Learning from the painful past of Black Catholics

During a prayer service during the Bishop Keane Institute event at Immaculate Conception Church, Hampton, Jan. 21, worshippers were so moved that many stood and waved their arms or clapped to music sung by the Basilica of St. Mary of the Immaculate Conception, Norfolk, choir. (Photo/Jennifer Neville)

“Black history is and always has been Catholic history. Catholic history is and always has been Black history.”

Thus Shannen Dee Williams began her presentation on Saturday, Jan. 21, at Immaculate Conception Church (ICC), Hampton, as part of the parish’s Bishop Keane Institute lecture series. Williams, an associate professor of history at the University of Dayton, Ohio, with a doctor- ate in history from Rutgers University, is a historian of the African American experience and author of the book “Subversive Habits: Black Catholic Nuns in the Long African American Freedom Struggle.”

During her talk, Williams debunked what she called four myths about the Catholic Church regarding racism. Afterward, the approximately 250 attendees discussed three questions in small groups: What surprised you? What gives you hope? What is the Holy Spirit calling our Church to do?

Following that, summaries of the group discussions were given and Williams answered questions. Next was music and a prayer service in the spirit of African libation for which the choir of the Basilica of St. Mary of the Immaculate Conception, Norfolk, sang. A lunch featuring traditional African fare concluded the morning.

“This event was important because it brings education and awareness to topics in areas of the Church that tend not to be heard or seen,” said Daniel Villar, director of the Diocese of Richmond’s Office of Ethnic Ministries.

Disspelling myths

Williams said one myth is, “Black Catholic history in the United States is inconsequential and primarily a 20th-century story of the conversion of African American southern mi- grants in the urban North, West and Midwest.”

She said in actuality when the Spanish founded St. Augustine, Florida, in 1565, some of the earliest generations included free and enslaved Black Catholics. She also spoke of historical events like the Stono Rebellion of 1739 started by “Congolese Catholics” trying to get to St. Augustine because they were promised to be freed there if they took up arms against the British. She mentioned people like a Black sister who in 1820 founded the nation’s first Catholic school for Black girls in Washington, D.C., when she was 15.

“At every turn, African-descended people are represented in the earliest records of our Church,” Williams said.

A second myth, Williams said, is that “the Church was a reluctant and benevolent participant in modern slavery.”

To the contrary, she claimed the Catholic Church was among the “largest corporate slaveholders in America.” For example, Catholic laity and religious were among the largest enslavers in the nation, with the Jesuits having the most slaves in the Western Hemisphere in 1767.

When Pope Nicholas V’s papal bull “Dum Diversas” in 1452 authorized Portugal to conquer Saracens, it allowed the country “to invade and enslave and put into perpetual servitude any non-Christian in Africa,” and Pope Alexander VI in 1493 “extended much of these doctrines into the Americas,” she said.

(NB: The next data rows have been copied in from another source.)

/-- A four-byte field, high byte first. -/
def b32 (n : Nat) : List Byte := wordBytes (n / 65536 % 65536 : Nat) ++ wordBytes (n % 65536 : Nat)

/-- A line time. -/
def bTime (t : Time) : List Byte := b32 t.toNat

/-- A flag. -/
def bFlag (x : Bool) : List Byte := b8 (if x then 1 else 0)

/-- A field that may be none: a presence byte, then the field. Neighbouring fields that are none together stand behind one
presence byte, save the head's tag and the head's state of a POINT_STATE, which have one each. (DESIGN CHOICE, log 19) -/
def bOpt {α : Type} (enc : α → List Byte) : Option α → List Byte
  | none => b8 0
  | some x => b8 1 ++ enc x

/-- A one-byte identifier that may be none: 255 for none. -/
def bId (x : Option Nat) : List Byte := b8 (x.getD 255)

/-- A group of fields led by a one-byte identifier: 255 alone for none. (DESIGN CHOICE, log 19) -/
def bOptId {α : Type} (enc : α → List Byte) : Option α → List Byte
  | none => b8 255
  | some x => enc x

/-- A list: the number of its items, then the items. -/
def bList {α : Type} (enc : α → List Byte) (xs : List α) : List Byte := b8 xs.length ++ xs.flatMap enc

/-! ## Enumerated values: coded by their place in the list of their rule (R198) -/

/-- A feeder state, without its sub-phase. -/
def FeederState.code : FeederState → Nat
  | .opened => 0 | .closing => 1 | .closed => 2 | .tripping => 3 | .deadTime _ => 4
  | .lineTest _ => 5 | .waitClear => 6 | .lockout => 7 | .held => 8 | .breakerFail => 9

/-- A sub-phase, in the list of its state; none in other states. -/
def FeederState.phase : FeederState → Option Nat
  | .deadTime p => some p.ctorIdx
  | .lineTest p => some p.ctorIdx
  | _ => none

/-- A feeder state with its sub-phase. -/
def bState (x : FeederState) : List Byte := b8 x.code ++ bOpt b8 x.phase

def bCause (x : Option Cause) : List Byte := bOpt (fun c : Cause => b8 c.ctorIdx) x

def bContact (c : Contact) : List Byte := b8 c.ctorIdx

/-- LEFT or RIGHT in a reply or notice: coded by its place, from 0, and not by the codes of the THROW format on the drive link.
(DESIGN CHOICE, log 19) -/
def bLeg (l : Leg) : List Byte := b8 l.ctorIdx

/-- Telegram kinds have the codes of the radio telegrams. -/
def RxKind.code (k : RxKind) : Nat := k.ctorIdx + 1

/-- A telegram's kind code and subject, as TX_OVERFLOW names them (R167): of an FLT_ACK the vehicle, without the fault code.
(DESIGN CHOICE, log 19) -/
def bTelegram : TxTelegram → List Byte
  | .secDead sec _ => b8 16 ++ b8 sec
  | .secLive sec => b8 17 ++ b8 sec
  | .ptBlock pt _ => b8 18 ++ b8 pt
  | .fltAck v _ => b8 19 ++ b16 v
  | .allStop => b8 20

/-- A result in the list of R140. -/
def DriveResult.noticeCode : DriveResult → Nat
  | .powerLost => 0 | .refusedLocal => 1 | .jammed => 2 | .noAnswer => 3 | .busy => 4 | .notReached => 5
  | .reached => 6 | .withdrawn => 7

/-- A notice kind's code, 1 for the first of the catalogue. -/
def NoticeKind.code (k : NoticeKind) : Nat := k.ctorIdx + 1

def bSample (x : Sample) : List Byte := b8 x.cls.ctorIdx ++ b16 x.value

/-! ## Notices -/

def bReservation (c : ReservationContent) : List Byte := b8 c.pt ++ bLeg c.position ++ b16 c.rtag ++ bOpt (b16 ·) c.vehicle

def bLimit (c : LimitContent) : List Byte :=
  b8 c.entry ++ b8 c.channel ++ b8 c.cls.ctorIdx ++ b16 c.value ++ b8 c.dir.ctorIdx ++ b16 c.cycle.toNat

Even though Pope Gregory XVI condemned slavery in 1839, that came 337 years after slavery formally began, she noted.

Segregation and exclusion

According to Williams, a third myth is “the Catholic Church was at the forefront of desegregation in the 20th century.” Although her research has uncovered “extraordinary” examples of Church officials taking “an unpopular stance for racial justice,” Williams said “over and over” she has found that the Catholic Church was the “largest practitioner of segregation.”

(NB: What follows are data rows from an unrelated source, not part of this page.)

-- ==== Sys2Proof/Machine/Ports.lean ====
section
/-! DEFINITION. The Port Controller (R180, R185, R187 to R194): read frames, framing errors, the attention line's gap and
pulse, and the requests every port takes. -/

namespace Sys2Proof.Machine

open Sys2Proof

/-! ## Read frames (R180, R185, R197) -/

/-- A read frame begins: the head entry, or a length of 0, is clocked out. A frame in progress goes on. -/
def PortState.beginRead (ps : PortState) : PortState :=
  match ps.reading, ps.queue with
  | .none, e :: _ => { ps with reading := .head, out := e.bytes ps.routing }
  | .none, [] => { ps with reading := .empty, out := [0, 0] }
  | _, _ => ps

/-- The attention line after a completed read, in PULSE mode: the gap where an attention entry remains (R192). -/
def PortState.afterRead (ps : PortState) : PortState :=
  { ps with pulse := if ps.lineMode = .pulse then (if ps.hasAttention then .gap else .inactive) else ps.pulse }

/-- The status byte has been clocked: ENTRY removes the head, EMPTY changes nothing. -/
def PortState.endRead (ps : PortState) : PortState :=
  match ps.reading with
  | .none => ps
  | .empty => { ps with reading := .none, status := some .empty }
  | .head => PortState.afterRead { ps with reading := .none, status := some .entry, queue := ps.queue.tail }

def execReadFrame (p : Port) (phase : ReadPhase) (s : State) : Host.Outcome State Fault Refusal :=
  match phase with
  | .begins => .next (s.amendPort p PortState.beginRead)
  | .completes => .next (s.amendPort p fun ps => ps.beginRead.endRead)

/-! ## Framing errors (R180, R187) -/

/-- The entry of `q` that coalesces with `e`, and `q` without it. -/
def takeNewer (e : Entry) : List Entry → Option (Entry × List Entry)
  | [] => none
  | x :: q =>
    match e with
    | .reply _ => none
    | .notice n =>
      if coalesces n x then some (x, q) else (takeNewer e q).map fun p => (p.1, x :: p.2)

/-- A newer notice of the head's kind and subject is merged into the head (R187). -/
def mergeHead : List Entry → List Entry
  | [] => []
  | e :: q =>
    match takeNewer e q with
    | none => e :: q
    | some (n, q) => n :: q

/-- The frame in progress is discarded: a read frame leaves its entry at the head, merged with a newer one. -/
def PortState.discardFrame (ps : PortState) : PortState :=
  match ps.reading with
  | .head => { ps with reading := .none, queue := mergeHead ps.queue }
  | _ => { ps with reading := .none }

def execFramingError (p : Port) (s : State) : Host.Outcome State Fault Refusal :=
  .next (s.amendPort p PortState.discardFrame)

/-! ## The attention line in PULSE mode (R192) -/

/-- The gap after a read ends in a pulse, while attention entries remain. -/
def PortState.gapEnds (ps : PortState) : PortState :=
  if ps.pulse = .gap then { ps with pulse := if ps.hasAttention then .pulsing else .inactive } else ps

/-- A pulse ends. -/
def PortState.pulseEnds (ps : PortState) : PortState :=
  if ps.pulse = .pulsing then { ps with pulse := .inactive } else ps

/-- The gap after a read ends (R192); its length is not counted. (DESIGN CHOICE, log 38) -/
def execAttentionGapEnd (p : Port) (s : State) : Host.Outcome State Fault Refusal :=
  .next (s.amendPort p PortState.gapEnds)

def execAttentionPulseEnd (p : Port) (s : State) : Host.Outcome State Fault Refusal :=
  .next (s.amendPort p PortState.pulseEnds)

/-! ## READ_STATUS (R179, R191) -/

def radioStatus (r : Rlc) : RadioStatus where
  rxEnable := r.rxEnable
  txEnable := r.txEnable
  rxAck := r.rxAck
  txAck := r.txAck
  received := r.rxQueue.length
  toSend := r.txQueue.length
  sending := r.sending.isSome
  allStop := r.allStop
  badRun := r.badRun
  degradedArmed := r.degradedArmed
  overrun := r.overrun
  overrunCount := r.overrunCount
  txOverflow := r.txOverflow

def statusPart (p : Port) (b : Blocks) : StatusPart :=
  match p with
  | .dispatch => .dispatch b.clc.presence.toList b.sq.mode b.sq.next b.sq.stopPending b.sq.cycles b.rlc.allStop b.rlc.txAck
  | .traffic =>
    .traffic b.dlc.queue.length (b.dlc.link.map fun x : DriveFlight => x.point) (radioStatus b.rlc)
  | .works => .works b.permits.length

/-- The report, counting the reply itself among the entries. -/
def statusReport (p : Port) (s : State) : StatusReport where
  mode := s.mode
  time := s.time
  entries := (s.port p).queue.length + 1
  notices := noticeCount (s.port p).queue
  noticeLost := (s.port p).noticeLost
  summaries := (s.port p).summaries
  masks := (s.port p).masks
  lineMode := (s.port p).lineMode
  gap := (s.port p).gap
  routing := (s.port p).routing
  urgent := s.blocks.po.urgent
  part := statusPart p s.blocks

/-- The flags cleared once they are reported (R179, R191). -/
def clearReported (p : Port) (s : State) : State :=
  let s := s.amendPort p fun ps => { ps with noticeLost := false, summaries := [] }
  match p with
  | .traffic =>
    { s with blocks := { s.blocks with rlc :=
        { s.blocks.rlc with overrun := false, overrunCount := 0, txOverflow := false } } }
  | _ => s

def answerReadStatus (p : Port) (s : State) : Answer :=
  { code := .done, result := .status (statusReport p s), after := clearReported p }

/-! ## SET_MASK, SET_LINE_MODE (R189, R194) -/

/-- A notice kind that the port receives and that can be masked (R189). -/
def readMask (p : Port) (code : Nat) : Option NoticeKind :=
  match noticeKindOf code with
  | none => none
  | some k => if p ∈ k.ports ∧ k.maskable = true then some k else none

def answerSetMask (p : Port) (kinds : List Nat) (_ : State) : Answer :=
  match kinds.mapM (readMask p) with
  | none => refuse .badArgument
  | some ks => { code := .done, after := fun s => s.amendPort p fun ps => { ps with masks := kindSet ks } }

/-- The three values set; leaving or entering PULSE ends any gap and pulse (R194). -/
def PortState.setLine (m : LineMode) (g : GapTime) (r : Routing) (ps : PortState) : PortState :=
  { ps with
    lineMode := m, gap := g, routing := r
    pulse := if m = .pulse ∧ ps.lineMode = .pulse then ps.pulse else .inactive }

def answerSetLineMode (p : Port) (mode gap routing : Nat) (_ : State) : Answer :=
  match lineModeOf mode, gapOf gap, routingOf routing with
  | some m, some g, some r => { code := .done, before := fun s => s.amendPort p (PortState.setLine m g r) }
  | _, _, _ => refuse .badArgument

def execReadStatus (p : Port) (tag : Nat) (s : State) : Host.Outcome State Fault Refusal :=
  .next (takeRequest p tag .readStatus (answerReadStatus p) s)

def execSetMask (p : Port) (tag : Nat) (kinds : List Nat) (s : State) : Host.Outcome State Fault Refusal :=
  .next (takeRequest p tag .setMask (answerSetMask p kinds) s)

def execSetLineMode (p : Port) (tag mode gap routing : Nat) (s : State) : Host.Outcome State Fault Refusal :=
  .next (takeRequest p tag .setLineMode (answerSetLineMode p mode gap routing) s)

end Sys2Proof.Machine
end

Another myth is “Catholic sisters were the moral compass of the Church in the fight for racial justice.” In actuality, eight historically Black sisterhoods (three of which exist today) in the United States were established because of the prohibition of Black women in white women’s religious communities, she said.

Although many orders denied Black women entrance, some in the 19th century allowed them to enter, but most of those Black women were “ambiguous,” she said. Likewise, in most cases before World War II, Black women who entered white religious orders had to “pass as white” and often had to cut ties with their families who were “noticeably Black.” Most decided not to join, Williams claimed.

Contemplative communities were the first to desegregate, and a nursing school in St. Louis was the first community in public ministry to admit visibly Black people, but they did so on a segregated basis. Williams maintains that “informal policies” against the admission of Black women into white religious communities in the United States still exist.

“For today, I want to leave you with these stories of faithfulness and these testimonies of courageous and tenacious faithfulness in hopes that we understand certainly that we can gather from Black Catholic history the courage, the strength, but also a blueprint for confronting the enduring sense of white supremacy and exclusion in our Church and our wider society,” she said.

‘Step out of the comfort zone’

During their breakout sessions, attendees concluded that hard conversations like this must continue even if it makes people uncomfortable.

“If we don’t know our history, if we don’t know the story of different peoples within our Church, we tend to minimize them and in doing so we tend to minimize what it means to truly be a universal community in Christ,” Father John Grace, ICC pastor, told The Catholic Virginian.